In the wild, honeybees inhabit hollow spots in tree trunks, or occasionally take up residence in walls of building structures. In each case the colony is confined to building comb in more of a vertical cavity than a horizontal one. Although I have never personally seen an established feral colony in either a tree or wall, I am assuming that the overall size of a feral colony including comb area and bees is smaller than the average healthy modern box kept colony during the honeyflow with at least a couple supers on. Maybe I'm wrong about this, so let me know if I am. 

So, if what I said above is true, could it be that a problem such as we have with varroa mites could be aggravated by having an enlarged brood nest beyond what would be normal in the wild. And I'm not even counting the potential problems with enlarged foundation cell size. In the wild, a colony when cramped for space will likely swarm once, with possible afterswarms, thus reducing the population back down to more reasonable levels as far as the colony is concerned. A break in the brood cycle will also occur with swarming.

Could it be that feral colonies may be better suited to deal with pests like mites because of them being "natural" in respect to cell size, swarming, plus a more compact brood nest? Just a thought, any opinions?


----------



## peterloringborst (Jan 19, 2010)

Dr. Tom Seeley has studied feral colonies in the woods around Ithaca for decades. He determined through careful study that bees prefer a cavity about the size of a standard Langstroth deep super (3 cheers for Langstroth) and that they like to be quite high up.

He put a lot of empty supers (no frames) around the woods in this area. The boxes are closed top and bottom with plywood, and mounted with the twenty inch dimension as the height (so the top is now the front). A two inch hole is cut in the front. 

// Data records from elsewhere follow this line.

/-- The machine after reset: the time stamp is 0 (R326); no sheet, grid or launch; ENGA is 31,744 (R319); every partition's
entry has the reset values of R311, FDISP those of R280, WDLIM 2^32 (R281), no rings, tracking, pre-copy or lease; every
core is whole and unowned (R313); clocks are at 940 MHz (R23) and droop caps at 8 (R91); no semaphore is held (R355); the
memory form holds (model's choices: logs 1, 5, 31, 32). -/
def Obligations.ResetState : Prop := State.reset.ts = 0 ∧ State.reset.sheets = [] ∧ State.reset.wgs = [] ∧ State.reset.grids = [] ∧ State.reset.launches = [] ∧
  State.reset.enga = 31744 ∧ State.reset.tieLoser = 0 ∧ (∀ g, getD State.reset.sems 0 g = 0) ∧
  Sys2Proof.Machine.Memory.wf Sys2Proof.Machine.State.reset.mem ∧ (∀ a, State.reset.readByte a = 0) ∧
  (∀ p, let q := State.reset.part p
    q.valid = false ∧ q.memw = 1 ∧ q.rate = 0 ∧ q.tier = 0 ∧ q.floor = 0 ∧ q.prqcap = 64 ∧ q.polid = 0 ∧ q.pinq = 0 ∧ q.xlen = false ∧
    q.wdlim = 2 ^ 32 ∧ q.rings = [] ∧ q.dirty = 0 ∧ q.precopy.state = 0 ∧ q.lease = none ∧ q.image = [] ∧
    ∀ c : Cause, disposition q.fdisp c =
      if c ∈ [.opRetired, .opAbsent, .translation, .spawnOverflow] then 1 else if c = .breakpoint then 2 else 0) ∧
  (∀ c, (State.reset.core c).split = false ∧ (State.reset.core c).ownA = 63 ∧ (State.reset.core c).ownB = 63) ∧
  (∀ c, (State.reset.cluster c).mhz = 940 ∧ (State.reset.cluster c).droopCap = 8 ∧ (State.reset.cluster c).budget = 224) ∧
  (∀ r, (State.reset.rail r).mv = 650) ∧
  ∀ v, (State.reset.vf v).part = none ∧ (State.reset.vf v).irqst = 0 ∧ (State.reset.vf v).lerrCount = 0 ∧ (State.reset.vf v).lerrCode = 0

/-! ## The lane units -/

/-- ADD, SUB, RSUB, LEA and ABS complete, and every active thread's result is the sum, the difference, the reversed difference,
A plus B shifted by the scale, or the absolute value of B modulo 2^n (R370, R374, R431, R371, R444). -/
def Obligations.AluArithmetic : Prop := ∀ (u : AluUnit) (h : Head) (m : X1M32) (l : LeaMod) (m32 : Bool),
  Computes (.add u h m) u.unit (fun _ => aluClass u) (fun i => qOnly (atWidth m.m32 (fun a b => a + b) (i.first m.x1) i.t)) ∧
  Computes (.sub u h m) u.unit (fun _ => aluClass u) (fun i => qOnly (atWidth m.m32 (fun a b => a - b) (i.first m.x1) i.t)) ∧
  Computes (.rsub u h m) u.unit (fun _ => aluClass u) (fun i => qOnly (atWidth m.m32 (fun a b => b - a) (i.first m.x1) i.t)) ∧
  Computes (.lea u h l) u.unit (fun _ => aluClass u)
    (fun i => qOnly (atWidth l.m32 (fun a b => a + (b <<< l.scale.val)) (i.first l.x1) i.t)) ∧
  Computes (.abs u h m32) u.unit (fun _ => aluClass u) (fun i => qOnly (atWidth m32 (fun _ b => b.abs) i.x0 i.t))

/-- AND, OR, XOR and ANDN complete bit by bit; SHL, SHR, SAR and ROL shift and rotate A by B modulo n (R374, R444, R455). -/
def Obligations.AluLogicAndShift : Prop := ∀ (u : AluUnit) (h : Head) (m : X1M32),
  Computes (.and u h m) u.unit (fun _ => aluClass u) (fun i => qOnly (atWidth m.m32 (fun a b => a &&& b) (i.first m.x1) i.t)) ∧
  Computes (.or u h m) u.unit (fun _ => aluClass u) (fun i => qOnly (atWidth m.m32 (fun a b => a ||| b) (i.first m.x1) i.t)) ∧
  Computes (.xor u h m) u.unit (fun _ => aluClass u) (fun i => qOnly (atWidth m.m32 (fun a b => a ^^^ b) (i.first m.x1) i.t)) ∧
  Computes (.andn u h m) u.unit (fun _ => aluClass u)
    (fun i => qOnly (atWidth m.m32 (fun a b => a &&& ~~~b) (i.first m.x1) i.t)) ∧
  Computes (.shl u h m) u.unit (fun _ => aluClass u)
    (fun i => qOnly (atWidth m.m32 (fun {n} a b => a <<< (b.toNat % n)) (i.first m.x1) i.t)) ∧
  Computes (.shr u h m) u.unit (fun _ => aluClass u)
    (fun i => qOnly (atWidth m.m32 (fun {n} a b => a >>> (b.toNat % n)) (i.first m.x1) i.t)) ∧
  Computes (.sar u h m) u.unit (fun _ => aluClass u)
    (fun i => qOnly (atWidth m.m32 (fun {n} a b => a.sshiftRight (b.toNat % n)) (i.first m.x1) i.t)) ∧
  Computes (.rol u h m) u.unit (fun _ => aluClass u)
    (fun i => qOnly (atWidth m.m32 (fun {n} a b => a.rotateLeft (b.toNat % n)) (i.first m.x1) i.t))

/-- MIN, MAX, MINU and MAXU pick an operand by signed or unsigned order; SEL picks A where the code in the entry that A does not
use is 01; the comparisons give 1 or 0 (R386, R436, R456). PAND, POR, PNOT, PSURE and POSS compute three-valued logic on
codes, 11 read as 10 (R158, R445). -/
def Obligations.AluComparesAndLogic : Prop :=
  (∀ (u : AluUnit) (h : Head) (m : X1M32),
  Computes (.min u h m) u.unit (fun _ => aluClass u)
    (fun i => qOnly (atWidth m.m32 (fun a b => if a.sle b then a else b) (i.first m.x1) i.t)) ∧
  Computes (.max u h m) u.unit (fun _ => aluClass u)
    (fun i => qOnly (atWidth m.m32 (fun a b => if a.sle b then b else a) (i.first m.x1) i.t)) ∧
  Computes (.minu u h m) u.unit (fun _ => aluClass u)
    (fun i => qOnly (atWidth m.m32 (fun a b => if a.ule b then a else b) (i.first m.x1) i.t)) ∧
  Computes (.maxu u h m) u.unit (fun _ => aluClass u)
    (fun i => qOnly (atWidth m.m32 (fun a b => if a.ule b then b else a) (i.first m.x1) i.t)) ∧
  Computes (.sel u h m) u.unit (fun _ => aluClass u)
    (fun i => qOnly (atWidth3 m.m32 (fun a b c => if c.setWidth 2 = 1#2 then a else b) (i.first m.x1) i.t (i.third m.x1))) ∧
  Computes (.ceq u h m) u.unit (fun _ => aluClass u)
    (fun i => qOnly (atWidth m.m32 (fun a b => truth (a == b)) (i.first m.x1) i.t)) ∧
  Computes (.cne u h m) u.unit (fun _ => aluClass u)
    (fun i => qOnly (atWidth m.m32 (fun a b => truth (a != b)) (i.first m.x1) i.t)) ∧
  Computes (.clt u h m) u.unit (fun _ => aluClass u)
    (fun i => qOnly (atWidth m.m32 (fun a b => truth (a.slt b)) (i.first m.x1) i.t)) ∧
  Computes (.cle u h m) u.unit (fun _ => aluClass u)
    (fun i => qOnly (atWidth m.m32 (fun a b => truth (a.sle b)) (i.first m.x1) i.t)) ∧
  Computes (.cltu u h m) u.unit (fun _ => aluClass u)
    (fun i => qOnly (atWidth m.m32 (fun a b => truth (a.ult b)) (i.first m.x1) i.t)) ∧
  Computes (.cleu u h m) u.unit (fun _ => aluClass u)
    (fun i => qOnly (atWidth m.m32 (fun a b => truth (a.ule b)) (i.first m.x1) i.t))) ∧
  (∀ (u : AluUnit) (h : Head) (x1 : Bool),
  Computes (.pand u h x1) u.unit (fun _ => aluClass u) (fun i => qOnly (kAnd ((i.first x1).setWidth 2) (i.t.setWidth 2))) ∧
  Computes (.por u h x1) u.unit (fun _ => aluClass u) (fun i => qOnly (kOr ((i.first x1).setWidth 2) (i.t.setWidth 2))) ∧
  Computes (.pnot u h) u.unit (fun _ => aluClass u) (fun i => qOnly (kNot (i.t.setWidth 2))) ∧
  Computes (.psure u h) u.unit (fun _ => aluClass u) (fun i => qOnly (truth (i.t.setWidth 2 == 1#2))) ∧
  Computes (.poss u h) u.unit (fun _ => aluClass u) (fun i => qOnly (truth (i.t.setWidth 2 != 0#2))))

/-- POPC, CLZ, CTZ and BREV count and reverse the bits of B; BFX, BFI and PERM take and place fields and bytes; SEXT and ZEXT
extend the low bits of T; PASS delivers T (R371, R377, R445, R446, R447, R448). -/
def Obligations.AluBitsAndFields : Prop := ∀ (u : AluUnit) (h : Head) (m : X1M32) (bx : BfxMod) (m32 x1 : Bool) (e : ExtWidth),
  Computes (.popc u h m32) u.unit (fun _ => aluClass u) (fun i => qOnly (atWidth m32 (fun _ b => b.cpop) i.x0 i.t)) ∧
  Computes (.clz u h m32) u.unit (fun _ => aluClass u) (fun i => qOnly (atWidth m32 (fun _ b => b.clz) i.x0 i.t)) ∧
  Computes (.ctz u h m32) u.unit (fun _ => aluClass u) (fun i => qOnly (atWidth m32 (fun _ b => b.ctz) i.x0 i.t)) ∧
  Computes (.brev u h m32) u.unit (fun _ => aluClass u) (fun i => qOnly (atWidth m32 (fun _ b => b.reverse) i.x0 i.t)) ∧
  Computes (.bfx u h bx) u.unit (fun _ => aluClass u) (fun i => qOnly (atWidth bx.m32 (fieldOut bx.sgn) (i.first bx.x1) i.t)) ∧
  Computes (.bfi u h m) u.unit (fun _ => aluClass u)
    (fun i => qOnly (atWidth3 m.m32 fieldIn (i.first m.x1) i.t (i.third m.x1))) ∧
  Computes (.perm u h x1) u.unit (fun _ => aluClass u) (fun i => qOnly (permWord (i.first x1) i.t (i.third x1))) ∧
  Computes (.sext u h e) u.unit (fun _ => aluClass u) (fun i => qOnly ((i.t.setWidth (extBits e)).signExtend 64)) ∧
  Computes (.zext u h e) u.unit (fun _ => aluClass u) (fun i => qOnly ((i.t.setWidth (extBits e)).setWidth 64)) ∧
  Computes (.pass u h) u.unit (fun _ => aluClass u) (fun i => qOnly i.t)

/-- MUL, MULH and MULHU deliver the low and the high halves of the product, MULW and MULWU both, MAD the sum of a product and T
(R435). DIV, DIVU, REM and REMU start where no thread divides by zero: quotient and remainder, truncated, are pending in the
stalling port of IMU, due after 36 cycles, or 20 under `.m32`, twice that in split mode (R400, R401, R453). -/
def Obligations.ImuArithmetic : Prop :=
  (∀ (h : Head) (m : X1M32) (m32 : Bool),
  Computes (.mul h m) .imu (fun _ => 2) (fun i => qOnly (atWidth m.m32 (fun a b => a * b) (i.first m.x1) i.t)) ∧
  Computes (.mulh h m) .imu (fun _ => 2) (fun i => qOnly (atWidth m.m32 signedHigh (i.first m.x1) i.t)) ∧
  Computes (.mulhu h m) .imu (fun _ => 2) (fun i => qOnly (atWidth m.m32 unsignedHigh (i.first m.x1) i.t)) ∧
  Computes (.mad h m32) .imu (fun _ => 2) (fun i => qOnly (atWidth3 m32 (fun a b c => a * b + c) i.x0 i.x1 i.t)) ∧
  Computes (.mulw h m) .imu (fun _ => 2) (fun i =>
    ⟨some (atWidth m.m32 (fun a b => a * b) (i.first m.x1) i.t), some (atWidth m.m32 signedHigh (i.first m.x1) i.t), 0⟩) ∧
  Computes (.mulwu h m) .imu (fun _ => 2) (fun i =>
    ⟨some (atWidth m.m32 (fun a b => a * b) (i.first m.x1) i.t), some (atWidth m.m32 unsignedHigh (i.first m.x1) i.t), 0⟩)) ∧
  (∀ (h : Head) (m : X1M32),
  Divides (.div h m) m BitVec.sdiv BitVec.srem ∧ Divides (.divu h m) m BitVec.udiv BitVec.umod ∧
  Divides (.rem h m) m BitVec.srem BitVec.sdiv ∧ Divides (.remu h m) m BitVec.umod BitVec.udiv)

/-- FADD, FSUB, FMUL and FFMA complete and deliver the sum, the difference, the product and X0 × X1 + T, rounded once, with
their flags; FMIN and FMAX the smaller and the larger operand (R405, R406, R411). FCMP, FCLASS, FCVT, FCVTI, ICVTF, FRND and
FSGN complete and deliver the code of the relation, the class bit, the converted or rounded number, and T with its sign bit
changed (R407 to R409, R412, R413). -/
def Obligations.FpuNumbers : Prop :=
  (∀ (u : FpuUnit) (h : Head) (m : FpRnd) (ty : FType),
  Computes (.fadd u h m) u.unit (fun _ => fpClass m.ty) (fun i =>
    qFlags (fpAdd m.ty.fmt m.rnd (ftzOf m.ty i.ftz) (fpRead m.ty i.ftz i.x0) (fpRead m.ty i.ftz i.t))) ∧
  Computes (.fsub u h m) u.unit (fun _ => fpClass m.ty) (fun i =>
    qFlags (fpAdd m.ty.fmt m.rnd (ftzOf m.ty i.ftz) (fpRead m.ty i.ftz i.x0) (fpRead m.ty i.ftz i.t).negate)) ∧
  Computes (.fmul u h m) u.unit (fun _ => fpClass m.ty) (fun i =>
    qFlags (fpMul m.ty.fmt m.rnd (ftzOf m.ty i.ftz) (fpRead m.ty i.ftz i.x0) (fpRead m.ty i.ftz i.t))) ∧
  Computes (.ffma u h m) u.unit (fun _ => fpClass m.ty) (fun i =>
    qFlags (fpFma m.ty.fmt m.rnd (ftzOf m.ty i.ftz) (fpRead m.ty i.ftz i.x0) (fpRead m.ty i.ftz i.x1) (fpRead m.ty i.ftz i.t))) ∧
  Computes (.fmin u h ty) u.unit (fun _ => fpClass ty) (fpMinMax ty true) ∧
  Computes (.fmax u h ty) u.unit (fun _ => fpClass ty) (fpMinMax ty false)) ∧
  (∀ (u : FpuUnit) (h : Head) (r : FpRel) (ty : FType) (m : FpRnd) (k : FpInt)
    (g : FpSgn),
  Computes (.fcmp u h r) u.unit (fun _ => fpClass r.ty) (fun i => fpCompare r.rel (fpRead r.ty i.ftz i.x0) (fpRead r.ty i.ftz i.t)) ∧
  Computes (.fclass u h ty) u.unit (fun _ => fpClass ty) (fun i => qOnly (1 <<< classBit ty.fmt (fpRead ty i.ftz i.t))) ∧
  Computes (.fcvt u h m) u.unit
    (fun i => if m.ty = .f64 ∨ FType.ofCode (i.x0.setWidth 2).toNat = .f64 then 4 else 3)
    (fun i => qFlags (fpConv m.ty.fmt m.rnd (ftzOf m.ty i.ftz) (fpRead (FType.ofCode (i.x0.setWidth 2).toNat) i.ftz i.t))) ∧
  Computes (.fcvti u h k) u.unit (fun _ => fpClass k.ty) (fun i =>
    let n := toInt (if k.i32 then 32 else 64) k.rnd (fpRead k.ty i.ftz i.t)
    ⟨some (BitVec.ofInt 64 n.1), none, n.2⟩) ∧
  Computes (.icvtf u h k) u.unit (fun _ => fpClass k.ty) (fun i =>
    qFlags (deliverVal k.ty.fmt k.rnd (ftzOf k.ty i.ftz) (ofInt (if k.i32 then (i.t.setWidth 32).toInt else i.t.toInt)))) ∧
  Computes (.frnd u h m) u.unit (fun _ => fpClass m.ty)
    (fun i => qFlags (fpRound m.ty.fmt m.rnd (ftzOf m.ty i.ftz) (fpRead m.ty i.ftz i.t))) ∧
  Computes (.fsgn u h g) u.unit (fun _ => fpClass g.ty) (fun i => qOnly (withSign g i.x0 i.t)))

I was fortunate enough to get one of these with a colony in it, last spring. It had some of the most beautiful combs I ever saw. Unfortunately, they were built in the "wrong" direction. Their dimensions were about 19 x 15. If they had gone the other way with them I could have easily mounted the entire combs into standard frames. 

Once I realized the size of the combs, I spent a whole week deciding how to best make use of the comb. I was able to fill several deep frames with unspliced pieces. The scraps I spliced together and mounted into frames held in place with rubber bands.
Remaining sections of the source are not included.